Wherever the line with "the manual gives" sits in the listing below, transcribe from it up to and including the line with "are not written;", exactly, and leave the remaining lines out.

(Records for this task begins)

-- ==== Sys2Proof/Machine/State.lean ====
section
/-!
DEFINITION. The state of the device, all of it plain data, and the state right after a cold reset.

Register bits that software or the device stores live in one sparse register file (`State.regs`), keyed by
register address; an unlisted register holds its reset value. Register fields that only show structured state
(a field state, a FIFO pointer, a queue depth) are composed when the register is read. The default value of
each field below is its value after a cold reset (R459).
-/

namespace Sys2Proof.Machine

/-- No command of this device stops the machine: every command of the table has the effect the manual gives
it, and the manual names no event after which the device itself stops. Nobody raises a fault; safe. -/
inductive Fault where
  /-- Raised by nobody: kept so that the type has a member. Safe, since no step answers it. -/
  | none
  deriving DecidableEq, Repr

/-- Reasons for refusing a command. -/
inductive Refusal where
  /-- The command of this mnemonic has no meaning yet. Raised by `exec` only, in arms that are not written;
  safe, since nothing is then claimed of the command. -/
  | notModelled (mnemonic : String)
  deriving DecidableEq, Repr

/-- Sparse memory: strictly rising addresses, no entry that equals what an unlisted address reads as. -/
abbrev Memory := List Host.Cell

/-- Sparse register file, keyed by register address. -/
abbrev RegFile := List (Nat × Word)

/-- Field states (R49). -/
inductive FieldState where
  | off | settle | ramp | on | mod | rxw | down | fault
  deriving DecidableEq, Repr

/-- Synthesiser states (R65). -/
inductive SynState where
  | off | cal | acq | locked | step | lost
  deriving DecidableEq, Repr

/-- Job states up to RELEASED, in which a job is no longer held (R19). -/
inductive JobState where
  | arriving | queued | granted | running | waiting | finishing | posted
  deriving DecidableEq, Repr

/-- A job class (R260), GOLD highest. -/
inductive JobClass where
  | gold | silver | bronze | iron
  deriving DecidableEq, Repr

/-- States of the time base (R338). -/
inductive TimeQ where
  | free | set | track | holdover | slept
  deriving DecidableEq, Repr

/-- Thermal states (R315). -/
inductive TState where
  | normal | soft | hard
  deriving DecidableEq, Repr

/-- Power states (R387). -/
inductive PwrState where
  | run | idle | sleep | watch | deep | off
  deriving DecidableEq, Repr

/-- Card states of a listen channel (R368). -/
inductive CardState where
  | off | idle | ready | active | halt | protocol | suspended
  deriving DecidableEq, Repr

/-- Files of the Type 4 Tag application (R372). -/
inductive T4File where
  | cc | ndef | sig
  deriving DecidableEq, Repr

/-- Mailbox arbiter (R375). -/
inductive Arbiter where
  | free | fieldOpen | wireOpen
  deriving DecidableEq, Repr

/-- States of the rail controller (R421). -/
inductive PmbState where
  | off | ton | setup | ready | change | fault
  deriving DecidableEq, Repr

/-- Where a cold start stands (R464): held in reset, waiting for the crystal, for the lock, for the image
calibration, for the flash wait, or started. -/
inductive BootPhase where
  | held | crystal | lock | imageCal | flashWait | started
  deriving DecidableEq, Repr

/-- A reply (R432); its LEN is the length of its payload and its CRC is computed when it is sent. -/
structure Reply where
  status : Byte := 0
  tag : Byte := 0x0F
  info : Word := 0
  payload : List Byte := []
  /-- Opcode of the answered frame; it is no part of the reply. -/
  opc : Byte := 0
  deriving DecidableEq, Repr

(Records for this task ends)

-- Expected answer --
/-- No command of this device stops the machine: every command of the table has the effect the manual gives
it, and the manual names no event after which the device itself stops. Nobody raises a fault; safe. -/
inductive Fault where
  /-- Raised by nobody: kept so that the type has a member. Safe, since no step answers it. -/
  | none
  deriving DecidableEq, Repr

/-- Reasons for refusing a command. -/
inductive Refusal where
  /-- The command of this mnemonic has no meaning yet. Raised by `exec` only, in arms that are not written;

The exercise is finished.